Non-cooperative sensing:
- Localized detection
- Independent nodes
- Limited spatial awareness
Cooperative sensing with PolyRAN:
- Network-wide coverage
- Shared intelligence
- Enhanced detection accuracy
Instead of one sensor making a decision, the network works together to interpret the environment.
Why Cooperative Sensing Matters
1. Network-Wide Coverage
Cooperative sensing expands detection from a single node to the entire network footprint.
This enables:
- Large-scale drone detection systems
- Persistent monitoring across wide geographic areas
- Scalable wireless sensing infrastructure
2. Improved Detection of RF-Silent Targets
By combining observations from multiple base stations, cooperative systems can detect objects that may be invisible to a single node.
This is especially important for:
- RF drone detection
- Autonomous systems with no active emissions
- Low-signature aerial threats
3. Increased Accuracy Through Sensor Fusion
When multiple nodes observe the same object from different perspectives, accuracy improves.
This leads to:
- Better localization of targets
- More reliable tracking
- Reduced false positives
4. Alignment with the Future of Wireless Networks
Cooperative sensing aligns with the evolution toward:
- 6G networks
- Open and programmable RAN architectures
- Distributed intelligence across the network
Sensing becomes a native capability of the infrastructure, not an add-on.
Real-World Applications
The shift to cooperative ISAC unlocks a wide range of applications.
Defense and Security
- Counter drone systems for contested environments
- Persistent UAS detection across large areas
- Airspace and perimeter monitoring
Smart Infrastructure
- Traffic flow analysis
- Crowd density monitoring
- Urban planning and smart city optimization
Critical Environments
- Airport and airspace security
- Border monitoring
- Large-scale event protection
These applications all benefit from moving beyond isolated sensing toward coordinated, network-level awareness.
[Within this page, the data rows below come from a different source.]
-- ==== Sys2Proof/Laws/KeepsBlocks.lean ====
section
/-! SUPPORT. What each operation and each command leaves alone: DRAM, clocks, ports and loads. -/

namespace Sys2Proof.Machine

theorem State.setSlot_keeps {s : State} {i v : Nat} {m₀ s₀} (k₀ : Keeps m₀ s₀ s) (hm : (281474976710656 &&& m₀ ==
    281474976710656) = true) : Keeps m₀ s₀ (State.setSlot s i v) := by
  refine k₀.step (w' := 281474976710656) ?_ hm
  unfold State.setSlot
  try dsimp only
  repeat' first
    | (with_reducible exact Keeps.refl)
    | exact (rfl : _ = true)
    | assumption
    | split
    | (with_reducible refine Keeps.set_dram ?_ ?_)

theorem State.logDram_keeps {s : State} {q kind slot source : Nat} {m₀ s₀} (k₀ : Keeps m₀ s₀ s) (hm : (3212288 &&& m₀
    == 3212288) = true) : Keeps m₀ s₀ (State.logDram s q kind slot source) := by
  refine k₀.step (w' := 3212288) ?_ hm
  unfold State.logDram
  try dsimp only
  repeat' first
    | (with_reducible exact Keeps.refl)
    | (with_reducible refine Keeps.wr ?_ ?_)
    | (with_reducible refine Keeps.ite ?_ ?_)
    | (with_reducible refine State.raiseEvent_keeps ?_ ?_)
    | exact (rfl : _ = true)

theorem State.loseSub_keeps {s : State} {q : Nat} {m₀ s₀} (k₀ : Keeps m₀ s₀ s) (hm : (1407374883554304 &&& m₀ ==
    1407374883554304) = true) : Keeps m₀ s₀ (State.loseSub s q) := by
  refine k₀.step (w' := 1407374883554304) ?_ hm
  unfold State.loseSub
  try dsimp only
  repeat' first
    | (with_reducible exact Keeps.refl)
    | ((with_reducible refine Keeps.resetKeys ?_ ?_); · (rintro ⟨f, u, j⟩ hk; cases f <;> first | (simp only [Fld.area]; rfl) | exact Bool.noConfusion (show false = true from hk)))
    | exact (rfl : _ = true)
    | (simp only [Fld.area]; exact (rfl : _ = true))
    | exact Or.inr rfl
    | exact Or.inl rfl
    | assumption
    | split
    | (with_reducible refine Keeps.set_dram ?_ ?_)
    | (with_reducible refine Keeps.set_dramWrites ?_ ?_)
    | (with_reducible refine Keeps.upd ?_ ?_ ?_ ?_ ?_ ?_ ?_ ?_ ?_ ?_ ?_ ?_ ?_ ?_ ?_ ?_ ?_ ?_ ?_ ?_ ?_ ?_ ?_ ?_ ?_ ?_ ?_ ?_ ?_ ?_ ?_ ?_ ?_ ?_ ?_ ?_ ?_ ?_ ?_ ?_ ?_ ?_ ?_ ?_ ?_ ?_ ?_ ?_ ?_ ?_ ?_ ?_ ?_ ?_ ?_ ?_ ?_ ?_ ?_ ?_ ?_ ?_ ?_ ?_ ?_ ?_ ?_)

theorem State.respondPoisoned_keeps {s : State} {p : Pkt} {m₀ s₀} (k₀ : Keeps m₀ s₀ s) (hm : (9663676432 &&& m₀ ==
    9663676432) = true) : Keeps m₀ s₀ (State.respondPoisoned s p) := by
  refine k₀.step (w' := 9663676432) ?_ hm
  unfold State.respondPoisoned
  try dsimp only
  repeat' first
    | (with_reducible exact Keeps.refl)
    | (with_reducible refine State.respond_keeps ?_ ?_)
    | exact (rfl : _ = true)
From Edge Sensing to Network Intelligence
The evolution of ISAC can be understood in two stages.
Stage 1: Non-Cooperative Sensing
- Passive
- Edge-based
- Rapid deployment
Stage 2: Cooperative Sensing
- Coordinated
- Network-integrated
- Scalable
PolyRAN represents the transition to this second stage.
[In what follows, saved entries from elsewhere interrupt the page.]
theorem execInsertion_keeps (pins vin : Nat) (s : State) {t' : State} (ho : execInsertion pins vin s = .next t') :
    Keeps 9671402269490188132024319 s t' := by
  unfold execInsertion at ho
  refine act_keeps ho ?_
  try dsimp only
  repeat' first
    | (with_reducible exact Keeps.refl)
    | (with_reducible refine Keeps.wr ?_ ?_)
    | (with_reducible refine Keeps.inc ?_ ?_)
    | (with_reducible refine Keeps.ite ?_ ?_)
    | (with_reducible refine State.powerOn_keeps ?_ ?_)
    | (with_reducible refine State.readLife_keeps ?_ ?_)
    | (with_reducible refine State.standbyOff_keeps ?_ ?_)
    | (with_reducible refine State.writeLife_keeps ?_ ?_)
    | exact (rfl : _ = true)

theorem execInputTurnOn_keeps (pins vin : Nat) (fell : Bool) (s : State) {t' : State} (ho : execInputTurnOn pins vin
    fell s = .next t') : Keeps 9671402269490188132024319 s t' := by
  unfold execInputTurnOn at ho
  refine act_keeps ho ?_
  try dsimp only
  repeat' first
    | (with_reducible exact Keeps.refl)
    | (with_reducible refine Keeps.wr ?_ ?_)
    | (with_reducible refine Keeps.ite ?_ ?_)
    | (with_reducible refine State.powerOn_keeps ?_ ?_)
    | exact (rfl : _ = true)

theorem execTripRetry_keeps (pins : Nat) (s : State) {t' : State} (ho : execTripRetry pins s = .next t') : Keeps
    9671402269490188132024319 s t' := by
  unfold execTripRetry at ho
  refine act_keeps ho ?_
  try dsimp only
  repeat' first
    | (with_reducible exact Keeps.refl)
    | (with_reducible refine Keeps.ite ?_ ?_)
    | (with_reducible refine State.powerOn_keeps ?_ ?_)
    | exact (rfl : _ = true)

theorem State.odPins_keeps {s : State} {m₀ s₀} (k₀ : Keeps m₀ s₀ s) (hm : (65536 &&& m₀ == 65536) = true) : Keeps m₀
    s₀ (State.odPins s) := by
  refine k₀.step (w' := 65536) ?_ hm
  unfold State.odPins
  try dsimp only
  repeat' first
    | (with_reducible exact Keeps.refl)
    | (with_reducible refine Keeps.wr ?_ ?_)
    | (with_reducible refine Keeps.ite ?_ ?_)
    | (with_reducible refine Keeps.each (fun _ _ => ?_) ?_)
    | exact (rfl : _ = true)

theorem State.railsGood_keeps {s : State} {m₀ s₀} (k₀ : Keeps m₀ s₀ s) (hm : (329825 &&& m₀ == 329825) = true) : Keeps
    m₀ s₀ (State.railsGood s) := by
  refine k₀.step (w' := 329825) ?_ hm
  unfold State.railsGood
  try dsimp only
  repeat' first
    | (with_reducible exact Keeps.refl)
    | (with_reducible refine Keeps.wr ?_ ?_)
    | (with_reducible refine Keeps.at ?_ ?_)
    | (with_reducible refine Keeps.each (fun _ _ => ?_) ?_)
    | (with_reducible refine State.enablePlls_keeps ?_ ?_)
    | (with_reducible refine State.odPins_keeps ?_ ?_)
    | (with_reducible refine State.setLocked_keeps ?_ ?_)
    | exact (rfl : _ = true)

theorem State.readBankFuses_keeps {s : State} {l : List (Nat × Nat × Nat)} {m₀ s₀} (k₀ : Keeps m₀ s₀ s) (hm : (40 &&&
    m₀ == 40) = true) : Keeps m₀ s₀ (State.readBankFuses s l) := by
  refine k₀.step (w' := 40) ?_ hm
  unfold State.readBankFuses
  try dsimp only
  repeat' first
    | (with_reducible exact Keeps.refl)
    | (with_reducible refine Keeps.wr ?_ ?_)
    | (with_reducible refine Keeps.ite ?_ ?_)
    | (with_reducible refine Keeps.each (fun _ _ => ?_) ?_)
    | exact (rfl : _ = true)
It enables the network to function as a unified sensing system rather than a collection of independent sensors.
The Future of ISAC
Wireless networks are evolving beyond communication.
They are becoming:
- Distributed sensing platforms
- Sources of real-time environmental intelligence
- Foundational infrastructure for security and situational awareness
The move from non-cooperative to cooperative sensing is a key step in that evolution.
Final Thoughts
Non-cooperative sensing proved that wireless networks can detect and interpret the world around them.
Cooperative sensing shows how far that capability can scale.
With PolyRAN, sensing is no longer limited to individual nodes. It becomes a shared, network-wide capability.
From isolated detection to coordinated awareness, this is the next phase of integrated sensing and communications.